ポイントなのはデスクの指摘がかなり感覚的なことです。正直、「ここの空きが気になる」とか、「見出しの大きさが気になる」とかって、感性の問題なので、正解がない。要はアートの領域です。なので、「そんな気になるかねえ」と思いながら、こちらもデザイナーさんに修正を依頼しています。とはいえ、意見が食い違ったら、デスクと編集担当が調整して決める必要があるので、やはりオフィスに常駐して、気になったときに話に行くというフェーズになるんですよね。これがセル生産型のWeb記者の作業フローと大きく違うことで、媒体全体を最適化するために、リアルタイムに調整を続けていく必要があるわけです。

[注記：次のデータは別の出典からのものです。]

-- ==== Sys2Proof/Laws/KeepHost.lean ====
section
/-! SUPPORT. What the operations and commands of Machine/Host.lean keep (see Laws/Keep.lean). -/
namespace Sys2Proof.Machine

variable {P : Prop} {W : Part → Prop} {o s t : State}

theorem onWrite_keeps (h : Keeps P W o s) (a1) (f : State → State) (hf : ∀ u, Keeps P W o u → Keeps P W o (f u)) :
    Keeps P W o (State.onWrite s a1 f) := by
  unfold State.onWrite
  split
  · exact answer_keeps (hf _ h) _
  · exact answer_keeps h _

theorem fenceAdd_keeps [Fact (W .fences)] (h : Keeps P W o s) (a1 a2) : Keeps P W o (State.fenceAdd s a1 a2) := by
  unfold State.fenceAdd
  have hb := (s.fence a1).isLt
  refine ite_keeps (fun hv => ?_) (fun hv => ?_)
  · have h1 := fences_keeps (event_keeps (event_keeps h (.fenceSat a1)) (.fenceUp a1)) a1 (BitVec.ofNat 64 (2 ^ 64 - 1))
      (by simp only [event_fence, BitVec.toNat_ofNat]; omega)
    rw [event_fences, event_fences] at h1
    exact fenceSat_keeps h1 _
  · have h1 := fences_keeps (event_keeps h (.fenceUp a1)) a1 (BitVec.ofNat 64 ((s.fence a1).toNat + a2))
      (by simp only [event_fence, BitVec.toNat_ofNat]; omega)
    rwa [event_fences] at h1

theorem fenceWrite_keeps [Fact (W .fences)] (h : Keeps P W o s) (a1) : Keeps P W o (State.fenceWrite s a1) := by
  unfold State.fenceWrite
  repeat' first
    | with_reducible assumption
    | with_reducible apply trace_keeps
    | with_reducible apply fenceAdd_keeps

theorem execFeFenceAdd_keeps [Fact (W .fences)] (h : Keeps P W o s) (a1) : OutKeeps P W o (execFeFenceAdd a1 s) := by
  unfold execFeFenceAdd
  repeat' first
    | with_reducible assumption
    | with_reducible apply fenceWrite_keeps
    | with_reducible apply onWrite_keeps
    | with_reducible apply next_keeps
    | with_reducible apply fault_keeps
    | intro _ _ _
    | intro _ _

theorem execEvrFreezeExpiry_keeps (h : Keeps P W o s) : OutKeeps P W o (execEvrFreezeExpiry s) := by
  unfold execEvrFreezeExpiry
  repeat' first
    | with_reducible assumption
    | with_reducible apply modEvr_keeps
    | with_reducible apply ite_keeps <;> intro _
    | with_reducible apply next_keeps
    | with_reducible apply fault_keeps
    | exact fun _ => ⟨Nat.le_max_left _ _, Nat.le_refl _⟩
    | exact fun v => ⟨Nat.le_trans (thaw_length _ v) (Nat.le_max_left _ _), Nat.le_of_eq (thaw_head _ v).symm⟩

theorem execDbH2fPoll_keeps [Fact (W .data)] [Fact (W .host)] (h : Keeps P W o s) : OutKeeps P W o (execDbH2fPoll s) := by
  unfold execDbH2fPoll
  repeat' first
    | with_reducible assumption
    | with_reducible apply serveHead_keeps
    | with_reducible apply modMbx_keeps
    | with_reducible apply ite_keeps <;> intro _
    | with_reducible apply next_keeps
    | with_reducible apply fault_keeps
    | exact fun _ => ⟨rfl, rfl⟩

theorem execI3cPrivateRead_keeps [Fact (W .halves)] [Fact (W .sel)] (h : Keeps P W o s) : OutKeeps P W o (execI3cPrivateRead s) := by
  unfold execI3cPrivateRead
  repeat' first
    | with_reducible assumption
    | with_reducible apply answer_keeps
    | with_reducible apply readReg_keeps
    | with_reducible apply ite_keeps <;> intro _
    | with_reducible apply next_keeps

theorem execEvrAckHi_keeps (h : Keeps P W o s) (a1) : OutKeeps P W o (execEvrAckHi a1 s) := by
  unfold execEvrAckHi
  repeat' first
    | with_reducible assumption
    | with_reducible apply ackHi_keeps
    | with_reducible apply onWrite_keeps
    | with_reducible apply next_keeps
    | with_reducible apply fault_keeps
    | intro _ _ _
    | intro _ _

theorem fenceMax_keeps [Fact (W .fences)] (h : Keeps P W o s) (a1 a2) : Keeps P W o (State.fenceMax s a1 a2) := by
  unfold State.fenceMax
  have hb := (s.fence a1).isLt
  have h1 := fences_keeps (event_keeps h (.fenceUp a1)) a1 (BitVec.ofNat 64 (max (s.fence a1).toNat (a2 % 2 ^ 64))) (by
    rw [event_fence, BitVec.toNat_ofNat, Nat.mod_eq_of_lt (by have := Nat.mod_lt a2 (show 0 < 2 ^ 64 by decide); omega)]
    exact Nat.le_max_left _ _)
  rwa [event_fences] at h1

theorem execBar2Access_keeps [Fact (W .data)] (h : Keeps P W o s) (a1 a2 a3 a4) : OutKeeps P W o (execBar2Access a1 a2 a3 a4 s) := by
  unfold execBar2Access
  repeat' first
    | with_reducible assumption
    | with_reducible apply bar2_keeps
    | with_reducible apply next_keeps

theorem execEvrThaw_keeps (h : Keeps P W o s) (a1) : OutKeeps P W o (execEvrThaw a1 s) := by
  unfold execEvrThaw
  repeat' first
    | with_reducible assumption
    | with_reducible apply evrCtrl_keeps
    | with_reducible apply onWrite_keeps
    | with_reducible apply next_keeps
    | with_reducible apply fault_keeps
    | intro _ _ _
    | intro _ _

theorem execBar4Read_keeps (h : Keeps P W o s) (a1 a2) : OutKeeps P W o (execBar4Read a1 a2 s) := by
  unfold execBar4Read
  repeat' first
    | with_reducible assumption
    | with_reducible apply bar4_keeps
    | with_reducible apply next_keeps

theorem execTestLogicReset_keeps (h : Keeps P W o s) : OutKeeps P W o (execTestLogicReset s) := by
  unfold execTestLogicReset
  repeat' first
    | with_reducible assumption
    | with_reducible apply modPorts_keeps
    | with_reducible apply next_keeps
    | with_reducible apply fault_keeps
    | exact fun _ => rfl

theorem execI3cCcc_keeps (h : Keeps P W o s) (a1) : OutKeeps P W o (execI3cCcc a1 s) := by
  unfold execI3cCcc
  repeat' first
    | with_reducible assumption
    | with_reducible apply answer_keeps
    | with_reducible apply draw_keeps
    | with_reducible apply modPorts_keeps
    | with_reducible apply next_keeps
    | with_reducible apply fault_keeps
    | exact fun _ => rfl
    | intro _ _ _
    | split

theorem execMbxF2hAck_keeps (h : Keeps P W o s) (a1 a2) : OutKeeps P W o (execMbxF2hAck a1 a2 s) := by
  unfold execMbxF2hAck
  repeat' first
    | with_reducible assumption
    | with_reducible apply ackF2h_keeps
    | with_reducible apply onWrite_keeps
    | with_reducible apply next_keeps
    | with_reducible apply fault_keeps
    | intro _ _ _
    | intro _ _

theorem execI3cPrivateWrite_keeps (h : Keeps P W o s) (a1) : OutKeeps P W o (execI3cPrivateWrite a1 s) := by
  unfold execI3cPrivateWrite
  repeat' first
    | with_reducible assumption
    | with_reducible apply modPorts_keeps
    | with_reducible apply ite_keeps <;> intro _
    | with_reducible apply next_keeps
    | with_reducible apply fault_keeps
    | exact fun _ => rfl

theorem recSel_keeps [Fact (W .route)] (h : Keeps P W o s) (a1 a2) : Keeps P W o (State.recSel s a1 a2) := by
  unfold State.recSel
  repeat' first
    | with_reducible assumption
    | with_reducible apply modRoute_keeps

theorem execRteRecSel_keeps [Fact (W .route)] (h : Keeps P W o s) (a1 a2) : OutKeeps P W o (execRteRecSel a1 a2 s) := by
  unfold execRteRecSel
  repeat' first
    | with_reducible assumption
    | with_reducible apply recSel_keeps
    | with_reducible apply onWrite_keeps
    | with_reducible apply next_keeps
    | with_reducible apply fault_keeps
    | intro _ _ _
    | intro _ _

theorem execEvrCursorHi_keeps (h : Keeps P W o s) (a1 a2) : OutKeeps P W o (execEvrCursorHi a1 a2 s) := by
  unfold execEvrCursorHi
  repeat' first
    | with_reducible assumption
    | with_reducible apply cursorHi_keeps
    | with_reducible apply onWrite_keeps
    | with_reducible apply next_keeps
    | with_reducible apply fault_keeps
    | intro _ _ _
    | intro _ _

theorem badWrite_keeps (h : Keeps P W o s) : Keeps P W o (State.badWrite s) := by
  unfold State.badWrite
  repeat' first
    | with_reducible assumption
    | with_reducible apply bump_keeps
    | with_reducible apply answer_keeps
    | with_reducible apply ite_keeps <;> intro _

theorem execEvrWin15_keeps [Fact (W .halves)] [Fact (W .sel)] (h : Keeps P W o s) (a1) : OutKeeps P W o (execEvrWin15 a1 s) := by
  unfold execEvrWin15
  repeat' first
    | with_reducible assumption
    | with_reducible apply readReg_keeps
    | with_reducible apply next_keeps

theorem execConfigurationWrite_keeps (h : Keeps P W o s) (a1 a2) : OutKeeps P W o (execConfigurationWrite a1 a2 s) := by
  unfold execConfigurationWrite
  repeat' first
    | with_reducible assumption
    | with_reducible apply configWrite_keeps
    | with_reducible apply next_keeps

theorem execTapInstruction_keeps (h : Keeps P W o s) (a1) : OutKeeps P W o (execTapInstruction a1 s) := by
  unfold execTapInstruction
  repeat' first
    | with_reducible assumption
    | with_reducible apply answer_keeps
    | with_reducible apply modPorts_keeps
    | with_reducible apply ite_keeps <;> intro _
    | with_reducible apply ite_out_keeps <;> intro _
    | with_reducible apply next_keeps
    | with_reducible apply fault_keeps
    | exact fun _ => rfl

theorem execUnsupportedRequest_keeps (h : Keeps P W o s) (a1) : OutKeeps P W o (execUnsupportedRequest a1 s) := by
  unfold execUnsupportedRequest
  repeat' first
    | with_reducible assumption
    | with_reducible apply answer_keeps
    | with_reducible apply ite_keeps <;> intro _
    | with_reducible apply next_keeps

theorem execPerst_keeps (h : Keeps P W o s) : OutKeeps P W o (execPerst s) := by
  unfold execPerst
  repeat' first
    | with_reducible assumption
    | with_reducible apply perst_keeps
    | with_reducible apply next_keeps

theorem execDbH2f_keeps (h : Keeps P W o s) (a1) : OutKeeps P W o (execDbH2f a1 s) := by
  unfold execDbH2f
  repeat' first
    | with_reducible assumption
    | with_reducible apply modMbx_keeps
    | with_reducible apply onWrite_keeps
    | with_reducible apply next_keeps
    | with_reducible apply fault_keeps
    | exact fun _ => ⟨rfl, rfl⟩
    | intro _ _ _
    | intro _ _

theorem execMbxH2fSeq_keeps [Fact (W .data)] [Fact (W .host)] (h : Keeps P W o s) (a1 a2) : OutKeeps P W o (execMbxH2fSeq a1 a2 s) := by
  unfold execMbxH2fSeq
  repeat' first
    | with_reducible assumption
    | with_reducible apply postH2f_keeps
    | with_reducible apply onWrite_keeps
    | with_reducible apply next_keeps
    | with_reducible apply fault_keeps
    | intro _ _ _
    | intro _ _

theorem execEvrFreeze_keeps (h : Keeps P W o s) (a1) : OutKeeps P W o (execEvrFreeze a1 s) := by
  unfold execEvrFreeze
  repeat' first
    | with_reducible assumption
    | with_reducible apply evrCtrl_keeps
    | with_reducible apply onWrite_keeps
    | with_reducible apply next_keeps
    | with_reducible apply fault_keeps
    | intro _ _ _
    | intro _ _

theorem execBar0BadWrite_keeps (h : Keeps P W o s) : OutKeeps P W o (execBar0BadWrite s) := by
  unfold execBar0BadWrite
  repeat' first
    | with_reducible assumption
    | with_reducible apply badWrite_keeps
    | with_reducible apply next_keeps

end Sys2Proof.Machine
end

あとはやっぱり紙の仕事って作業フローも紙なんですよね。校正がPDFで来ていても、基本朱字を入れた紙のスキャンがPDFになっているだけ。表記の揺れを検索するとか、朱字のテキストを変更するみたいなデジタルであればあっという間に終わる作業にえらい時間がかかります。人のこと言えないけど、字も汚いので、朱字もよく読めません(笑)。

一方で、そういうアナログユーザーに対して、PDF(というよりAcrobat)も冷たい。紙では当たり前のようにやっている空きスペースに朱字を入れるという処理も難しい。スマホでの操作もまだまだ難しく、やっぱり紙の方が楽だなあと感じます。PDF保存時にイメージデータのテキストまで勝手にOCRかけて、検索できるくらいまでやってくれないと 厳しいのかなと思います。紙のフローに課題ありとはよく書かれていますが、やっぱり紙の便利さも大きいので、ここはなかなか意識改革難しいですね。

そうか、10年前オレはこれは面倒な作業やっていたんだ

2週間程度の作業で、ようやく昨日印刷所に入稿したのですが、改めて紙媒体の作業の大変さは実感しました。

普段担当しているWeb媒体はある程度テンプレートが決まっているので、フォントやレイアウト、デザインなどは自由度があまりありません。逆に言えば、決まっているがゆえルーティン作業は楽です。それに対して今回の紙媒体はデザインをイチから起こす必要があり、特集とタイアップを明確に分けるため、デザインも異なる感じにしてもらいました。まあ、新規作業が多く、紙の作業が久しぶりすぎて、単純に大変だったというわけです。

しかも、今回はきちんと外部の校正さんにも入ってもらい、納品先の広告代理店からもチェックが入っています。Webのニュース媒体で、校正さんがきちんと入っているところあるんですかねえ。文章としての表現の妥当性や表記のゆれ、差別表現のチェック、印刷後の色味の最適化など、本当にさまざまなチェックが事前に行なわれました。予算が限られていた紙の雑誌時代はここまではやってなかったので、けっこう驚きました。改めて校正大事。石原さとみだったら最高(笑)。

ここでタイトルに戻るのですが、結局紙媒体の作業は80%の完成度を100%に近づけるためのほふく前進が大変です。一方でこの100%までの手間のかかる作業が紙媒体のクオリティを担保しているとも感じられます。制作プロセスから考えて、商用の紙媒体はWeb媒体よりも精度が高いと言い切れます。この作業を数年前までやっていたとは信じられません。ただ、正直いっていっときも早くWeb媒体に戻りたいです(笑)。